- **Exercise details**:
Below are some records; output exactly the lines from the line with "0x030 => core" to the line with "0x041 => slot", both ends kept, and nothing more.
- Opening Delimiter -
-- ==== Sys2Proof/Machine/Registers.lean ====
section
/-!
DEFINITION. The control registers (03_encoding Tables 3.12 to 3.16, 07_ordering Tables 7.6 and 7.9, 06_engines Tables
6.6 to 6.8 and 6.13, 11_caravans Table 11.2) and CRR, CRW, CRS and CRC (14_reference R306).
-/
namespace Sys2Proof.Machine

/-- Access of a control register, Table 3.12. -/
inductive Access where
  | rw | r | rc
  deriving DecidableEq, Repr

/-- The access of a register number; none for a number that Table 3.12 does not give. -/
def cregAccess (n : Nat) : Option Access :=
  if n ∈ [0x000, 0x001, 0x002, 0x010, 0x011, 0x030, 0x031, 0x032, 0x033, 0x034, 0x035, 0x038, 0x039, 0x040, 0x041,
      0x042, 0x043, 0x044, 0x045, 0x046, 0x047, 0x050, 0x051] then some .rw
  else if n ∈ [0x020, 0x021, 0x022, 0x023, 0x024, 0x025, 0x037, 0x052, 0x060, 0x061, 0x070, 0x071] then some .r
  else if n = 0x036 then some .rc
  else none

/-- TSTAT (Table 7.6). -/
def Slot.tstat (t : Slot) : Word :=
  BitVec.ofNat 64 ((match t.txn with
    | some x => 2 ^ 63 + x.depth * 2 ^ 60 + bit x.stamp.isSome * 2 ^ 59
    | none => 0) + bit t.tage.isSome * 2 ^ 58 + t.tcode.toNat * 256 + t.tabort.toNat)

/-- A register value with the number on its bits; numbers above 64 bits do not arise. -/
def wordN (n : Nat) : Word := BitVec.ofNat 64 n

/-- The value of a control register that Table 3.12 gives. -/
def State.creg (s : State) (c i n : Nat) : Word :=
  let k := s.core c
  let t := k.slot i
  let l := s.launchOf c
  match n with
  | 0x000 => wordN (8 * bit t.fz + t.rm)
  | 0x001 => wordN t.fflags.toNat
  | 0x002 => t.srseed
  | 0x010 => t.lmb
  | 0x011 => t.linkmap.setWidth 64
  | 0x020 => t.wid
  | 0x021 => s.widw c
  | 0x022 => wordN i
  | 0x023 => wordN k.origin
  | 0x024 => wordN s.pkg
  | 0x025 => wordN ((l.map (fun l => l.rankOf s.pkg k.origin)).getD 0)
  | 0x030 => k.tvec
  | 0x031 => t.tcause
  | 0x032 => t.tval
  | 0x033 => t.tpc
  | 0x034 => t.tscr
  | 0x035 => t.tstat
  | 0x036 => t.tage.getD 0
  | 0x037 => s.frontOf c
  | 0x038 => t.rptst
  | 0x039 => t.rptpc
  | 0x040 => t.mfmta.setWidth 64
  | 0x041 => t.mfmtb.setWidth 64
  | 0x042 => t.mfmtc.setWidth 64
  | 0x043 => t.mscla
  | 0x044 => t.msclb
  | 0x045 => wordN k.acc0v.status
  | 0x046 => wordN k.acc1v.status
  | 0x047 => wordN k.topk
  | 0x050 => wordN t.chkmode
  | 0x051 => wordN k.splim
  | 0x052 => wordN t.watch
  | 0x060 => wordN s.cycle
  | 0x061 => wordN t.retired
  | 0x070 => wordN t.cvsize
  | 0x071 => t.cvmask
  | _ => 0

/-- A value is inside the range that Table 14.21 states for a register. -/
def cregAccepts (n : Nat) (v : Word) : Bool :=
  match n with
  | 0x000 => decide (bits v 2 0 ≤ 4)
  | 0x030 => bits v 1 0 == 0
  | 0x047 => decide (1 ≤ v.toNat) && decide (v.toNat ≤ 16)
  | 0x050 => decide (v.toNat ≤ 2)
  | 0x051 => decide (v.toNat ≤ 1024)
  | _ => true

/-- The generator after a write of the seed (R87). -/
def seedGen (v : Word) : Word := if v = 0 then 0x9E3779B97F4A7C15 else v

/-- The writable bits of RPTST, Table 3.16. -/
def rptstMask : Word := 0x807F0000FFFFFFFF

/-- The writable bits of MSCLA and MSCLB, Table 6.8. -/
def msclMask : Word := 0x0000FFFF0003FFFF

/-- A control register written on its writable bits (Tables 3.12 to 3.16, 14.21). A seed written is the generator's state for
the next bundle, whatever the A-word of the pair has drawn from the old one (R71, R87). -/
def State.setCreg (s : State) (c i n : Nat) (v : Word) : State :=
  let slot := fun f => s.modSlot c i f
  let core := fun f => s.modCore c f
  match n with
  | 0x000 => slot (fun t => { t with rm := bits v 2 0, fz := bitAt v 3 })
  | 0x001 => slot (fun t => { t with fflags := Flags.ofWord v })
  | 0x002 => slot (fun t => { t with
      srseed := v, gen := seedGen v
      bundle := { t.bundle with stash := t.bundle.stash.map (fun e => { e with gen := none }) } })
  | 0x010 => slot (fun t => { t with lmb := wordN (bits v 16 4 * 16) })
  | 0x011 => slot (fun t => { t with linkmap := v.setWidth 9 })
  | 0x030 => core (fun k => { k with tvec := v })
  | 0x031 => slot (fun t => { t with tcause := v })
  | 0x032 => slot (fun t => { t with tval := v })
  | 0x033 => slot (fun t => { t with tpc := v })
  | 0x034 => slot (fun t => { t with tscr := v })
  | 0x035 => slot (fun t => { t with tcode := v.extractLsb' 8 8, tabort := v.extractLsb' 0 8 })
  | 0x038 => slot (fun t => { t with rptst := v &&& rptstMask })
  | 0x039 => slot (fun t => { t with rptpc := v })
  | 0x040 => slot (fun t => { t with mfmta := v.setWidth 12 })
  | 0x041 => slot (fun t => { t with mfmtb := v.setWidth 12 })
  | 0x042 => slot (fun t => { t with mfmtc := v.setWidth 4 })
  | 0x043 => slot (fun t => { t with mscla := v &&& msclMask })
  | 0x044 => slot (fun t => { t with msclb := v &&& msclMask })
  | 0x045 => core (fun k => { k with acc0v := k.acc0v.withStatus v })
  | 0x046 => core (fun k => { k with acc1v := k.acc1v.withStatus v })
  | 0x047 => core (fun k => { k with topk := v.toNat })
  | 0x050 => slot (fun t => { t with chkmode := v.toNat })
  | 0x051 => core (fun k => { k with splim := v.toNat })
  | _ => s

/-- The six registers whose writes wait for the slot's unstarted commands (R136). -/
def waitsMatrix (n : Nat) : Bool := n ∈ [0x000, 0x040, 0x041, 0x042, 0x043, 0x044]

/-- An entry of the matrix queue targets an accumulator (R102). -/
def MEntry.targets (e : MEntry) (acc : Bool) : Bool :=
  match e.marker with
  | some m => m == acc
  | none => bits (e.words.getD 0 0) 7 0 != 2 && bitAt (e.words.getD 0 0) 8 == acc

/-- The waits of Table 14.21: a write to a matrix register, and any access to ACCSTn (R102, R136). -/
def State.cregWaits (s : State) (n : Nat) (write : Bool) : Bool :=
  (write && waitsMatrix n && s.here.unstarted s.cur.2) ||
  (n == 0x045 && s.here.mq.any (fun e => e.targets false)) ||
  (n == 0x046 && s.here.mq.any (fun e => e.targets true))

/-- A LINKMAP value maps a port whose neighbour is not a core of the launch (R67). -/
def State.badLinkmap (s : State) (v : Word) : Bool :=
  (List.range 4).any (fun p => bitAt v p &&
    match s.launchOf s.cur.1, neighbour s.here.origin p with
    | some l, some n => !(l.cores s.pkg).contains n
    | _, _ => true)

/-- CRR (R306). -/
def State.crrRes (s : State) (d : Reg) (num : BitVec 11) : Res :=
  let n := num.toNat
  if s.cregWaits n false then .error (.wait s .stall)
  else if (cregAccess n).isNone then .error (s.stopWith .illegal s.wordVal)
  else go (s.setX d (s.creg s.cur.1 s.cur.2 n))

/-- The three ways of writing a control register. -/
inductive CrWrite where
  | write | set | clear
  deriving DecidableEq, Repr

/-- The new value of a control register (R306). -/
def CrWrite.apply : CrWrite → Word → Word → Word
  | .write, _, v => v
  | .set, old, v => old ||| v
  | .clear, old, v => old &&& ~~~v

/-- CRW, CRS and CRC (R306). -/
def State.crwRes (s : State) (how : CrWrite) (a d : Reg) (num : BitVec 11) : Res :=
  let n := num.toNat
  let (c, i) := s.cur
  let old := s.creg c i n
  let new := how.apply old (s.X a)
  let allowed := match cregAccess n with
    | some .rw => true
    | some .rc => how == .clear
    | _ => false
  if s.cregWaits n true then .error (.wait s .stall)
  else if !allowed || !cregAccepts n new then .error (s.stopWith .illegal s.wordVal)
  else if n = 0x011 ∧ s.badLinkmap new = true then .error (s.stopWith .place new)
  else if n = 0x036 then
    go ((if s.X a = 0 then s else s.modMe (fun t => { t with tage := none })).setX d old)
  else go ((s.setX d old).setCreg c i n new)

/-- CRR (R306). -/
def execCrr (d : Reg) (num : BitVec 11) (s : State) : Host.Outcome State Fault Refusal := runC s (s.crrRes d num)

/-- CRW (R306). -/
def execCrw (a d : Reg) (num : BitVec 11) (s : State) : Host.Outcome State Fault Refusal :=
  runC s (s.crwRes .write a d num)

/-- CRS (R306). -/
def execCrs (a d : Reg) (num : BitVec 11) (s : State) : Host.Outcome State Fault Refusal :=
  runC s (s.crwRes .set a d num)

/-- CRC (R306). -/
def execCrc (a d : Reg) (num : BitVec 11) (s : State) : Host.Outcome State Fault Refusal :=
  runC s (s.crwRes .clear a d num)

end Sys2Proof.Machine
end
- Closing Delimiter -
- **Solution to the problem**:
  | 0x030 => core (fun k => { k with tvec := v })
  | 0x031 => slot (fun t => { t with tcause := v })
  | 0x032 => slot (fun t => { t with tval := v })
  | 0x033 => slot (fun t => { t with tpc := v })
  | 0x034 => slot (fun t => { t with tscr := v })
  | 0x035 => slot (fun t => { t with tcode := v.extractLsb' 8 8, tabort := v.extractLsb' 0 8 })
  | 0x038 => slot (fun t => { t with rptst := v &&& rptstMask })
  | 0x039 => slot (fun t => { t with rptpc := v })
  | 0x040 => slot (fun t => { t with mfmta := v.setWidth 12 })
  | 0x041 => slot (fun t => { t with mfmtb := v.setWidth 12 })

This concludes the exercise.